Saved data entries –

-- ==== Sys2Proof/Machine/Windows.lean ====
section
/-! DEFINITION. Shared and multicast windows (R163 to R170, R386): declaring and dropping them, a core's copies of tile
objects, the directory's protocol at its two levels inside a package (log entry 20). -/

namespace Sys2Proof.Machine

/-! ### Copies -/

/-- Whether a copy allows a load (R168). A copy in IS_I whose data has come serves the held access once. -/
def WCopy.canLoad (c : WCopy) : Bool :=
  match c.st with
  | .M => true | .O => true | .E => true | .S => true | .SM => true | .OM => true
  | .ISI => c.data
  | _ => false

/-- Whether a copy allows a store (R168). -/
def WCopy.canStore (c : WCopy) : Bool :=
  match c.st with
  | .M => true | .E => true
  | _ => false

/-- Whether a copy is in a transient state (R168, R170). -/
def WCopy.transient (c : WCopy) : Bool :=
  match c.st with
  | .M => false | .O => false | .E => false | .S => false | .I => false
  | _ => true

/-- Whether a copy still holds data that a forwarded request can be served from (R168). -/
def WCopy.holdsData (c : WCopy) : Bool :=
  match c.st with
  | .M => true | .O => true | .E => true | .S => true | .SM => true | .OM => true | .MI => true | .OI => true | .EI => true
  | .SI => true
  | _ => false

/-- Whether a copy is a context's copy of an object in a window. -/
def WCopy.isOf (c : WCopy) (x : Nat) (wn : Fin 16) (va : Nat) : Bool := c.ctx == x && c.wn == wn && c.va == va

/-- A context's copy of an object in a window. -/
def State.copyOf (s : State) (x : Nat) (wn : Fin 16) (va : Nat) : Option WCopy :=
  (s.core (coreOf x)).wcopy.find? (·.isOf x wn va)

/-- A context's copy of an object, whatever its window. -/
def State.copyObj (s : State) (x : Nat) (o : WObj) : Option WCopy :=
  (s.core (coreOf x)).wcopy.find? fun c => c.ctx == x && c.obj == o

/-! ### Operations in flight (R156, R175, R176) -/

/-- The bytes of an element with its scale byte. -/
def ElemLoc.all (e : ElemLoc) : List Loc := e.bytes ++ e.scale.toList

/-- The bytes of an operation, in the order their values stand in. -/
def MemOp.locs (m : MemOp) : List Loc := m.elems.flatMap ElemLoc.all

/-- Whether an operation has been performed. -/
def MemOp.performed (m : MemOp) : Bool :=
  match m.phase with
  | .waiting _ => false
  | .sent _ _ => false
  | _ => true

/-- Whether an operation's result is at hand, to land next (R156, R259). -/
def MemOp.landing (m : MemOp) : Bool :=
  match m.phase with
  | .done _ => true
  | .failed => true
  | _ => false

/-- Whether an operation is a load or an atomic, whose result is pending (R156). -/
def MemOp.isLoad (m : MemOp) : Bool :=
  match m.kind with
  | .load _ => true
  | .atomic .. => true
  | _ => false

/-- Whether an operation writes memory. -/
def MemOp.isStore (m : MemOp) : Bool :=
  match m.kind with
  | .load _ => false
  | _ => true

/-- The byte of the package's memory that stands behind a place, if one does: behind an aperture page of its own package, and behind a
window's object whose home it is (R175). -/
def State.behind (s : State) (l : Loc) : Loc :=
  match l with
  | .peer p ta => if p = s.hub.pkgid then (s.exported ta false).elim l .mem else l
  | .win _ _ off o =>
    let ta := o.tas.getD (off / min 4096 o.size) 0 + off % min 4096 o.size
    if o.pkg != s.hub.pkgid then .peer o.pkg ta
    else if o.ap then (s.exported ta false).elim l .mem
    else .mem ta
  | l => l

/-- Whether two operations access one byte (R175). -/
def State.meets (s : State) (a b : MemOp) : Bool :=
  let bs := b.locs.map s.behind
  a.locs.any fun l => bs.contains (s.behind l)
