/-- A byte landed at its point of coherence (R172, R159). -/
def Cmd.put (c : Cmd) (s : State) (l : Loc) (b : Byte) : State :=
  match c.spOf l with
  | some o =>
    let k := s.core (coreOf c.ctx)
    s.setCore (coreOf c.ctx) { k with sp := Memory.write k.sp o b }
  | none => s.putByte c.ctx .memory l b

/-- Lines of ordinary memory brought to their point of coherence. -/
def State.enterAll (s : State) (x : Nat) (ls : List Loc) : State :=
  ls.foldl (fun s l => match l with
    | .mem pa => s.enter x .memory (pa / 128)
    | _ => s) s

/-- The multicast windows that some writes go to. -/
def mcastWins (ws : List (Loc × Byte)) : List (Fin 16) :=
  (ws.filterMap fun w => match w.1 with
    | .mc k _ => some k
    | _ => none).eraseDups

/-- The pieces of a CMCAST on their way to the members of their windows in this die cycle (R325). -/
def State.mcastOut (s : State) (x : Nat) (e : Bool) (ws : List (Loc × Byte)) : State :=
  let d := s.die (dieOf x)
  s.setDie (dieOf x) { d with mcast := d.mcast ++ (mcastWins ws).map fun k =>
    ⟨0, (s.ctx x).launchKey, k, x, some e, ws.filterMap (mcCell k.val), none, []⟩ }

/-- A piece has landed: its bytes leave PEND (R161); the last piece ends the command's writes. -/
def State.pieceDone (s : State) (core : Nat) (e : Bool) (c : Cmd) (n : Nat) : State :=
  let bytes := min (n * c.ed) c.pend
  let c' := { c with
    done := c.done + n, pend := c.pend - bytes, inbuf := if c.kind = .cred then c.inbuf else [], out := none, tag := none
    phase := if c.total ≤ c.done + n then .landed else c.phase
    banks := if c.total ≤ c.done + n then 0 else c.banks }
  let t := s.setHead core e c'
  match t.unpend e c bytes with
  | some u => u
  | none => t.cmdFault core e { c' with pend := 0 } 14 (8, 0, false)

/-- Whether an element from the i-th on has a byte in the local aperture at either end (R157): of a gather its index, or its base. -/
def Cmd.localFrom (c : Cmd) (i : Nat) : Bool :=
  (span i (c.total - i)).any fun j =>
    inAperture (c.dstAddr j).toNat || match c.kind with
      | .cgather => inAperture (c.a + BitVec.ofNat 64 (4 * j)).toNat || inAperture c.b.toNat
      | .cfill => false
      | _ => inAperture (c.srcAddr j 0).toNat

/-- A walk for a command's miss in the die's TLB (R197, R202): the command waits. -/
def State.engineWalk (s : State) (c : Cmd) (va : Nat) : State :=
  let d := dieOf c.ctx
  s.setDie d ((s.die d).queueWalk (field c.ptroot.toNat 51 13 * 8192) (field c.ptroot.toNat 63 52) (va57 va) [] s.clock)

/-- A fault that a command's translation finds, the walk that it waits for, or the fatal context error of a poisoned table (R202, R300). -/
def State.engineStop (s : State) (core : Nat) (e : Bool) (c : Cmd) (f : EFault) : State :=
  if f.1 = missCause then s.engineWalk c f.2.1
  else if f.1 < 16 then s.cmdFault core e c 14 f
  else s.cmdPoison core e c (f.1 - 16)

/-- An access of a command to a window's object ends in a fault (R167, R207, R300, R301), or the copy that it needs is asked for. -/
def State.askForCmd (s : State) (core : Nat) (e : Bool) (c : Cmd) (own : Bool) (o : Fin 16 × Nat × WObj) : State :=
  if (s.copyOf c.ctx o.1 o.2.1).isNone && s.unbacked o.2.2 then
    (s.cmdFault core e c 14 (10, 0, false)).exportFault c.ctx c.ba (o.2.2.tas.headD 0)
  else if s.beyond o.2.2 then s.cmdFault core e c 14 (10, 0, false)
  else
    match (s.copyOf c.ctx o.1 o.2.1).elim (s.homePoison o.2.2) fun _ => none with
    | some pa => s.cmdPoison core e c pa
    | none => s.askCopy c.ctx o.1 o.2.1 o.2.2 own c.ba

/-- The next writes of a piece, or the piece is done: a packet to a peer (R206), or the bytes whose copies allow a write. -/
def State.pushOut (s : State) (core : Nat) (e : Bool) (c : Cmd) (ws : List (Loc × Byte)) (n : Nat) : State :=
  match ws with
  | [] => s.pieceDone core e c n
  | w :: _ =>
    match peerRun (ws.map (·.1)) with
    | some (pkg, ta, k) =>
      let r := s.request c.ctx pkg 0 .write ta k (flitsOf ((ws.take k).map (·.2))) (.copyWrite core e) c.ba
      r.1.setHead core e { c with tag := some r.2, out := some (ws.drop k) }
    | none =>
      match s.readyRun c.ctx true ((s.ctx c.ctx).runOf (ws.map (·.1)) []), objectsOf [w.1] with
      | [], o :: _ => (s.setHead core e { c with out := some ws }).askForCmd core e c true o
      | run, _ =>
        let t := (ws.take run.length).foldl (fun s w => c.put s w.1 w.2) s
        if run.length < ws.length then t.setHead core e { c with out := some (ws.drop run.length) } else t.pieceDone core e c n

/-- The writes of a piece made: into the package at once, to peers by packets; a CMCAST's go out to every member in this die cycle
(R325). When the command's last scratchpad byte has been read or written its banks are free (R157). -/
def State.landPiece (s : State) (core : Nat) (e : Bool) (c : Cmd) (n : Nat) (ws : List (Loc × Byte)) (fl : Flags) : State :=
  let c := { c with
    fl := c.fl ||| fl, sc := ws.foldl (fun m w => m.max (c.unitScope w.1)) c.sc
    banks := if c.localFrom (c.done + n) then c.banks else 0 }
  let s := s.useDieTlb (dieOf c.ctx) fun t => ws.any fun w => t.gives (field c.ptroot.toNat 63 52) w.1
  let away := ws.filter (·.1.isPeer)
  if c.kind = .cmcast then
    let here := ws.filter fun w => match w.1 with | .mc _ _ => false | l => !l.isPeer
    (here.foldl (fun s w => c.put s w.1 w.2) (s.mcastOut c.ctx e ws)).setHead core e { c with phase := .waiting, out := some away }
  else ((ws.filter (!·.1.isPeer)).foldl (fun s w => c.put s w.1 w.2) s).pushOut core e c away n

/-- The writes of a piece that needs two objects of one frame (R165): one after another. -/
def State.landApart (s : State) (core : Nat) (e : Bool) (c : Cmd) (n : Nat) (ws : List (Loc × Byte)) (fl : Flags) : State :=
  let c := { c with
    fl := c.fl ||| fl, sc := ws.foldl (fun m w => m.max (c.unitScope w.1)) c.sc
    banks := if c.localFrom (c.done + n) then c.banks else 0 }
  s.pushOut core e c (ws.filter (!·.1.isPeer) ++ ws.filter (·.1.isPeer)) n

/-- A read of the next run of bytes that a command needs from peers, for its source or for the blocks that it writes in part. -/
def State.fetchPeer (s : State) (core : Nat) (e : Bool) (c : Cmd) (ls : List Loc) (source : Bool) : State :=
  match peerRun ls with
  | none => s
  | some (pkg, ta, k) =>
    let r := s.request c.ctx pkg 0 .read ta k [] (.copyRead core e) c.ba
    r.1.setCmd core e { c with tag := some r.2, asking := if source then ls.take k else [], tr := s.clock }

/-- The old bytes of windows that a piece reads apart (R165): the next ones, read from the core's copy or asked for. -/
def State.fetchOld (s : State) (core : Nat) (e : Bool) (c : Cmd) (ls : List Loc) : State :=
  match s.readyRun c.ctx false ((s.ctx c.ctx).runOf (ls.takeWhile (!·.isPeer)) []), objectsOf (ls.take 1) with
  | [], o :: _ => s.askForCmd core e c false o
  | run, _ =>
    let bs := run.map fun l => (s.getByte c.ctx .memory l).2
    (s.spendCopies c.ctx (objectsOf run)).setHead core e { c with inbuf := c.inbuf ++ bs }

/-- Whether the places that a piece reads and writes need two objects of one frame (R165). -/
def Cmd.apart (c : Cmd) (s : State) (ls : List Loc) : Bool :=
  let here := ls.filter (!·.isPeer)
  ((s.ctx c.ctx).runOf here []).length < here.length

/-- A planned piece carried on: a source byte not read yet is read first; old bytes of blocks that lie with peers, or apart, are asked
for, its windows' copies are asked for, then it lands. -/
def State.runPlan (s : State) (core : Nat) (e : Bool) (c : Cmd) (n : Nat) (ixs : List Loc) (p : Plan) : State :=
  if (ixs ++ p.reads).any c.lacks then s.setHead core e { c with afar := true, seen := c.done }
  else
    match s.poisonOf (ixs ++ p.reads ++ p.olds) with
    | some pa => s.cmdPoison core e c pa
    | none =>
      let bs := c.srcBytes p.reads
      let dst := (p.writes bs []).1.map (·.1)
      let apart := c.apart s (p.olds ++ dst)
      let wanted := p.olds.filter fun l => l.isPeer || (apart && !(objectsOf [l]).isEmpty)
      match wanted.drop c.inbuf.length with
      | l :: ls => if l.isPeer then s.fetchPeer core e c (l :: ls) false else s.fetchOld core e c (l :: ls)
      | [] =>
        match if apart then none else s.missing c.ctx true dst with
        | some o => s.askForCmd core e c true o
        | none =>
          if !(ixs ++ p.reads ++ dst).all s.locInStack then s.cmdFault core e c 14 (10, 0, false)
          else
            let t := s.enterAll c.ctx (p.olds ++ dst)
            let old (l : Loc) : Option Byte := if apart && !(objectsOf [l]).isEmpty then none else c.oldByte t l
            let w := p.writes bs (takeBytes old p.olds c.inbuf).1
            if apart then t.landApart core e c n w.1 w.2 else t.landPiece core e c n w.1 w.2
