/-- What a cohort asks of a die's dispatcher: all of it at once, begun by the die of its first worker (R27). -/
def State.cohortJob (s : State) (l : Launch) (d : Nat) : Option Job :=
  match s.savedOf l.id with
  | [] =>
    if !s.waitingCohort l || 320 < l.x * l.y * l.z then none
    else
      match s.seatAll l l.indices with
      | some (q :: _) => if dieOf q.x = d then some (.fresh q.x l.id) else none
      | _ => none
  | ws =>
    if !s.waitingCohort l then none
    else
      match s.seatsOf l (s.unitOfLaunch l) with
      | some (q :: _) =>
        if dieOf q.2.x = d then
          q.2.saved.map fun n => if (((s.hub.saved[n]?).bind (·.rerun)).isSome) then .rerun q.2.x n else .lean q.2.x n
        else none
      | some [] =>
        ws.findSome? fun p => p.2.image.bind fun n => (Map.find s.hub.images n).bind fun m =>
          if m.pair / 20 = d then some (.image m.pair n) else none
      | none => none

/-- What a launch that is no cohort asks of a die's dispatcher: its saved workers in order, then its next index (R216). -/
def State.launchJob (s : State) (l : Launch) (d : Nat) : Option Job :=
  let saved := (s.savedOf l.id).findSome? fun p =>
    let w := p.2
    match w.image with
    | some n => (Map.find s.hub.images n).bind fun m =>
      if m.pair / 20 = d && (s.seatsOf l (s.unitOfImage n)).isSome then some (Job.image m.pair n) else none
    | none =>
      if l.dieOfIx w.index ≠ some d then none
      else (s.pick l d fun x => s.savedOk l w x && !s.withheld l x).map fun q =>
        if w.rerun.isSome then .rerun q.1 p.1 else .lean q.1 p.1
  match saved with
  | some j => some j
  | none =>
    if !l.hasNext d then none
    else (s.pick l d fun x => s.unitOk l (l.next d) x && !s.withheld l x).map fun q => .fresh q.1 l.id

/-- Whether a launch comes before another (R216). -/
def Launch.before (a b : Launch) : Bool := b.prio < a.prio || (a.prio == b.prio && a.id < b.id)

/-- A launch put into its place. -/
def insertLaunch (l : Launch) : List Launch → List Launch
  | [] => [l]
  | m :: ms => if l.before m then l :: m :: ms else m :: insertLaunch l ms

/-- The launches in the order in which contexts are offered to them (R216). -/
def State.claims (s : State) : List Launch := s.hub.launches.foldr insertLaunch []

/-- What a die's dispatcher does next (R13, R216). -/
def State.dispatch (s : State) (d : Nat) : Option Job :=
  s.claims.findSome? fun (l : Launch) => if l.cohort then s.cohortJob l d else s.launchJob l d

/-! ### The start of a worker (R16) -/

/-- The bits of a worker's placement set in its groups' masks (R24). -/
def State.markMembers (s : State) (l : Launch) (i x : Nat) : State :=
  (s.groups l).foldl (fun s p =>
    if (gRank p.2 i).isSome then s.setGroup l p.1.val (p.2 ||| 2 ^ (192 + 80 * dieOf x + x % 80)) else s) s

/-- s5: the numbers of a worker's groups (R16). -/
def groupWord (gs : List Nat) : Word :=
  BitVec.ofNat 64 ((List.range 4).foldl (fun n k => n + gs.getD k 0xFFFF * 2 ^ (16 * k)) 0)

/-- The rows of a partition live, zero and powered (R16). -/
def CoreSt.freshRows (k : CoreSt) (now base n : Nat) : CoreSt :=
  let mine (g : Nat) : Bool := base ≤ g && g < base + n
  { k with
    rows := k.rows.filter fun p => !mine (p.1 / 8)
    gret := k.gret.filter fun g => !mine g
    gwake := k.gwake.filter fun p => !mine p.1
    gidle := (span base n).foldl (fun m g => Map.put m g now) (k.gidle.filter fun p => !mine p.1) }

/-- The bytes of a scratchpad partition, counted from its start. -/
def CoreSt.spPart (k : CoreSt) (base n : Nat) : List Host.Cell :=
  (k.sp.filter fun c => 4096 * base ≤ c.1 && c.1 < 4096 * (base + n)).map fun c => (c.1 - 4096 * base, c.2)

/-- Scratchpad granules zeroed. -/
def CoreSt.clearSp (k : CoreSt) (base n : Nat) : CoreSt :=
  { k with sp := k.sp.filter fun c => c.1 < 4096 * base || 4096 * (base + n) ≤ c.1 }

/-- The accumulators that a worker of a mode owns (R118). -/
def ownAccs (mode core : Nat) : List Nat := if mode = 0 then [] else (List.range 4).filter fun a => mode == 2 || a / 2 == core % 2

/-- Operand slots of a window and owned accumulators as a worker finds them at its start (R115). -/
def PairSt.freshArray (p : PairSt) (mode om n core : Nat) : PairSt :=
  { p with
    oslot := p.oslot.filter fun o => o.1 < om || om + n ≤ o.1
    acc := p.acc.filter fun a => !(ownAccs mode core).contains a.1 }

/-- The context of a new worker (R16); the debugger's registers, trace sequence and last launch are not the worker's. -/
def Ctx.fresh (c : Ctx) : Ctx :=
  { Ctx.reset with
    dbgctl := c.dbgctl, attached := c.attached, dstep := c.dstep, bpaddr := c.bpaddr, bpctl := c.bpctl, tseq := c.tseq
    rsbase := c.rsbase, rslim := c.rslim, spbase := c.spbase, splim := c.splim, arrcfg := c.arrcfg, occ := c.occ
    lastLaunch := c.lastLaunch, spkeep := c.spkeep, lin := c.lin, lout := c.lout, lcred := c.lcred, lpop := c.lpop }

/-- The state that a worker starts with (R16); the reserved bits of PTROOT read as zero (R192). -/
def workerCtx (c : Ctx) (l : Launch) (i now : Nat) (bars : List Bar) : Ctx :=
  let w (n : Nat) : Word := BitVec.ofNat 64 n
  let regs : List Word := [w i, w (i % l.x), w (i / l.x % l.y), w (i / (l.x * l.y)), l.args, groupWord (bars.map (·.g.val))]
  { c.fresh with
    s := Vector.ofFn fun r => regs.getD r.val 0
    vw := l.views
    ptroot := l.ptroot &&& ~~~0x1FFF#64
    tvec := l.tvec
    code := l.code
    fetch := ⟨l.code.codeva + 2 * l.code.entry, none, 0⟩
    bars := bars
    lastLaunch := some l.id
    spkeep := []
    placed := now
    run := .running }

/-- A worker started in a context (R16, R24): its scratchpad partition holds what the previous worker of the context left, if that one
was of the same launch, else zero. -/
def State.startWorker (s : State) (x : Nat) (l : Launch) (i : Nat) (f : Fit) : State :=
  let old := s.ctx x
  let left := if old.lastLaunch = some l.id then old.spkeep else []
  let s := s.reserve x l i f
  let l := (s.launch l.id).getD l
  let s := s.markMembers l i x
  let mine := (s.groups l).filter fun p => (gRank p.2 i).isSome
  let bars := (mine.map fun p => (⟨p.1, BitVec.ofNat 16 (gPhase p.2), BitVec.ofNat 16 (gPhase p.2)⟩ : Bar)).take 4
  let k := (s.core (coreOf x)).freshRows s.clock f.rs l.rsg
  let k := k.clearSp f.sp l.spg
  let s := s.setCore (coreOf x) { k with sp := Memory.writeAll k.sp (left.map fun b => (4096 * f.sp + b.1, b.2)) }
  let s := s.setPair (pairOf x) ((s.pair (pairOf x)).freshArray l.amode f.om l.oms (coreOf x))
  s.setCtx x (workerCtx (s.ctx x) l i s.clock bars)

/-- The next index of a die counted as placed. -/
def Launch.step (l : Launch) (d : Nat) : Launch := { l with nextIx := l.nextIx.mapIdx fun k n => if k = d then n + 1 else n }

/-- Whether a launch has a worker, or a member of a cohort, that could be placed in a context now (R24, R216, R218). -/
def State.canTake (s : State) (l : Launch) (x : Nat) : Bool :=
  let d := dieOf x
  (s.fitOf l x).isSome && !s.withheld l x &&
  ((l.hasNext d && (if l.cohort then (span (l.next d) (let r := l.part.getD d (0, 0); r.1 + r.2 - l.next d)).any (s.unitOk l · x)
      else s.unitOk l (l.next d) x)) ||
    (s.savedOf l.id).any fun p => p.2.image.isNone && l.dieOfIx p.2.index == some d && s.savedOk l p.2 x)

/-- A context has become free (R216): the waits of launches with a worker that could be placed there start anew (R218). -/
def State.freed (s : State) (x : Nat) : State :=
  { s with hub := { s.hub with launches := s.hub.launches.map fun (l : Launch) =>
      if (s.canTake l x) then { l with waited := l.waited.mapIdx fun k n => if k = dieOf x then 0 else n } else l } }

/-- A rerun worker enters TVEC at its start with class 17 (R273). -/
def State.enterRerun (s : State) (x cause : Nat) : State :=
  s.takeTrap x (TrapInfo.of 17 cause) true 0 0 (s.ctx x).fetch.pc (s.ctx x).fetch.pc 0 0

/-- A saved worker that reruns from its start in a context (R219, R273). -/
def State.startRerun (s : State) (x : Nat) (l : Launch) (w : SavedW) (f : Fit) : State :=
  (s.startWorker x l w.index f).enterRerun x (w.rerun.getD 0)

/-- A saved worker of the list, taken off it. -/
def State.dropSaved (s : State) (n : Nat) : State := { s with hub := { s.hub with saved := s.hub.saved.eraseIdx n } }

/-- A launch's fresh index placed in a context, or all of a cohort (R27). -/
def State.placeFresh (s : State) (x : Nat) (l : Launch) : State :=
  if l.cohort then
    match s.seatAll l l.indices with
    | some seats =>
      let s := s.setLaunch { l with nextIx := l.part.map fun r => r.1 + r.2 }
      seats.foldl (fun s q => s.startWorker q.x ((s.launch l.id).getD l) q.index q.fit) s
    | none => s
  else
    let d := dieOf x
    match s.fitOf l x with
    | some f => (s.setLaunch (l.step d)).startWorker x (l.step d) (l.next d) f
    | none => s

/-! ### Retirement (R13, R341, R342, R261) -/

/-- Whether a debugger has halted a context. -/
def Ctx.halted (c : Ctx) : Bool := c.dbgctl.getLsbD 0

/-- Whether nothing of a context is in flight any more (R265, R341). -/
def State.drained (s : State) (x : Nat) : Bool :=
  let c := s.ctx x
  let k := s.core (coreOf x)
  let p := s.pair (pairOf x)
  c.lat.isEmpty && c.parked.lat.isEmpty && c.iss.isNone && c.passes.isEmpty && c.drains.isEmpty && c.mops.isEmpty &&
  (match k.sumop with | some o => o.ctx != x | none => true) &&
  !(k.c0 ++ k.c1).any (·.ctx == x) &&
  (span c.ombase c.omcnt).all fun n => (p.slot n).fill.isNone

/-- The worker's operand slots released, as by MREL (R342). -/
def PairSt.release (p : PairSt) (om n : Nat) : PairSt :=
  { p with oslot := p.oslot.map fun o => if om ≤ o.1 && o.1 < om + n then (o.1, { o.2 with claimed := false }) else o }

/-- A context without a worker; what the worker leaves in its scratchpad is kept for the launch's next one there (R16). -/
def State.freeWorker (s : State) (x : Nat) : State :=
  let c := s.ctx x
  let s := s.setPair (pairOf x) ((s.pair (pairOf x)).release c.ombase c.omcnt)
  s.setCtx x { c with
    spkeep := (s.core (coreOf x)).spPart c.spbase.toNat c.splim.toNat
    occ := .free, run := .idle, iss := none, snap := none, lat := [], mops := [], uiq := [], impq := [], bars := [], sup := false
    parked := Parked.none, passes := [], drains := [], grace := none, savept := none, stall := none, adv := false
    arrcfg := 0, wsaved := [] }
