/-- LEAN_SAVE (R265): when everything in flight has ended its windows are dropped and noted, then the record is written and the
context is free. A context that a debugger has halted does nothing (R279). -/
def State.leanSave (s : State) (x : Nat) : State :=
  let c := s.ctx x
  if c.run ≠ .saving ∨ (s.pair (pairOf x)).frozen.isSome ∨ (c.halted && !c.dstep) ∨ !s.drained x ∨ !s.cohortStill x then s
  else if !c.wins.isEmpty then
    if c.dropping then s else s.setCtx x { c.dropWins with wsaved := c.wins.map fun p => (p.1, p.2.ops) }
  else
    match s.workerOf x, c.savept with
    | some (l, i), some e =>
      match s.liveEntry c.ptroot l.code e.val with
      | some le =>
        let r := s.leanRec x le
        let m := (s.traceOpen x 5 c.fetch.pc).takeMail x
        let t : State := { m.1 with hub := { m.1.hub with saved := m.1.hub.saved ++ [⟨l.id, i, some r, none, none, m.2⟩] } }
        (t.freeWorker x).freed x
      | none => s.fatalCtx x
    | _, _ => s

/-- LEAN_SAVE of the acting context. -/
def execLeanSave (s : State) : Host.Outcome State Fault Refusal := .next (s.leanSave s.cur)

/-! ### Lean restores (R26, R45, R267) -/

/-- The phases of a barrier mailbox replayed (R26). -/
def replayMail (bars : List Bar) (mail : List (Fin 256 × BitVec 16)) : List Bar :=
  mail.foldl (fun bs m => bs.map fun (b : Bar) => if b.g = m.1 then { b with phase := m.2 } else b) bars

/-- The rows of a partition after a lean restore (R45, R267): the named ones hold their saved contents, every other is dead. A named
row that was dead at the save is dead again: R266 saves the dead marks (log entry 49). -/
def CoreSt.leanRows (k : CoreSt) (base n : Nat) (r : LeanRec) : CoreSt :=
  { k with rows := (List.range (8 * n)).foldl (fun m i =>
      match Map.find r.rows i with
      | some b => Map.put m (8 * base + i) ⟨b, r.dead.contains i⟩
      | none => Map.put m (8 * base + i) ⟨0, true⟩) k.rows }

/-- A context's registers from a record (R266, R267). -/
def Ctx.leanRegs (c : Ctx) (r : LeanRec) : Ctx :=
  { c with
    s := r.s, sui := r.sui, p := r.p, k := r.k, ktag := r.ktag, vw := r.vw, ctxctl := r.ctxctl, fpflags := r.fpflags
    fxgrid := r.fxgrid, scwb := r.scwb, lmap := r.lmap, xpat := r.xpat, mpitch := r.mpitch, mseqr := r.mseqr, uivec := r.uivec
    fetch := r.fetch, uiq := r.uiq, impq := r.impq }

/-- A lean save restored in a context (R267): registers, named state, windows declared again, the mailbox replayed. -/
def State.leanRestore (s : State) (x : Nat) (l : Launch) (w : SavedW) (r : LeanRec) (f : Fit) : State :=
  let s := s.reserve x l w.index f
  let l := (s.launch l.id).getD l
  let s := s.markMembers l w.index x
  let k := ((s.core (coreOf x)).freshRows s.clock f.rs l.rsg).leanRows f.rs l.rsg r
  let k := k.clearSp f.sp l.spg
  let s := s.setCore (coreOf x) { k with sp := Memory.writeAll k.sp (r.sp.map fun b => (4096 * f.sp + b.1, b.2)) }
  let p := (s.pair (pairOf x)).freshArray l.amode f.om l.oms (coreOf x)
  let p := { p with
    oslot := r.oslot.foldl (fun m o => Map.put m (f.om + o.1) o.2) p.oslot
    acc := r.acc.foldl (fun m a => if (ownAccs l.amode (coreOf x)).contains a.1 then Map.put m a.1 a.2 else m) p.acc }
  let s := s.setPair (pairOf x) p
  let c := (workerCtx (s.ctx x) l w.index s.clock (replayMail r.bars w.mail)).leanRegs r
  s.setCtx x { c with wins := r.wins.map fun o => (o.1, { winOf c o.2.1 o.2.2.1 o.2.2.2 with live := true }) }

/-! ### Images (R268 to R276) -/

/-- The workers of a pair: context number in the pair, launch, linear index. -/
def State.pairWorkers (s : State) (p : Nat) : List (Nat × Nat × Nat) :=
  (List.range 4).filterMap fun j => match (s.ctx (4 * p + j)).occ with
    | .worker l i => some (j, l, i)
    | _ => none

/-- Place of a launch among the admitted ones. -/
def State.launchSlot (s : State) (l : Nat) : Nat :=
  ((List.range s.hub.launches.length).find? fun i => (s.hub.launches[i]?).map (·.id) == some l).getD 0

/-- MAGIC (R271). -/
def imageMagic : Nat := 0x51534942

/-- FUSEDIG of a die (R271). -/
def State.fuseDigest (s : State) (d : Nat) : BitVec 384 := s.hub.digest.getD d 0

About this exercise – If a line comes after the one that contains "def State.copyObj (s", leave it out; return every line of the entries up to that point exactly, starting with the first, with that line included.

Result of the task –
-- ==== Sys2Proof/Machine/Windows.lean ====
section
/-! DEFINITION. Shared and multicast windows (R163 to R170, R386): declaring and dropping them, a core's copies of tile
objects, the directory's protocol at its two levels inside a package (log entry 20). -/

namespace Sys2Proof.Machine

/-! ### Copies -/

/-- Whether a copy allows a load (R168). A copy in IS_I whose data has come serves the held access once. -/
def WCopy.canLoad (c : WCopy) : Bool :=
  match c.st with
  | .M => true | .O => true | .E => true | .S => true | .SM => true | .OM => true
  | .ISI => c.data
  | _ => false

/-- Whether a copy allows a store (R168). -/
def WCopy.canStore (c : WCopy) : Bool :=
  match c.st with
  | .M => true | .E => true
  | _ => false

/-- Whether a copy is in a transient state (R168, R170). -/
def WCopy.transient (c : WCopy) : Bool :=
  match c.st with
  | .M => false | .O => false | .E => false | .S => false | .I => false
  | _ => true

/-- Whether a copy still holds data that a forwarded request can be served from (R168). -/
def WCopy.holdsData (c : WCopy) : Bool :=
  match c.st with
  | .M => true | .O => true | .E => true | .S => true | .SM => true | .OM => true | .MI => true | .OI => true | .EI => true
  | .SI => true
  | _ => false

/-- Whether a copy is a context's copy of an object in a window. -/
def WCopy.isOf (c : WCopy) (x : Nat) (wn : Fin 16) (va : Nat) : Bool := c.ctx == x && c.wn == wn && c.va == va

/-- A context's copy of an object in a window. -/
def State.copyOf (s : State) (x : Nat) (wn : Fin 16) (va : Nat) : Option WCopy :=
  (s.core (coreOf x)).wcopy.find? (·.isOf x wn va)

/-- A context's copy of an object, whatever its window. -/
def State.copyObj (s : State) (x : Nat) (o : WObj) : Option WCopy :=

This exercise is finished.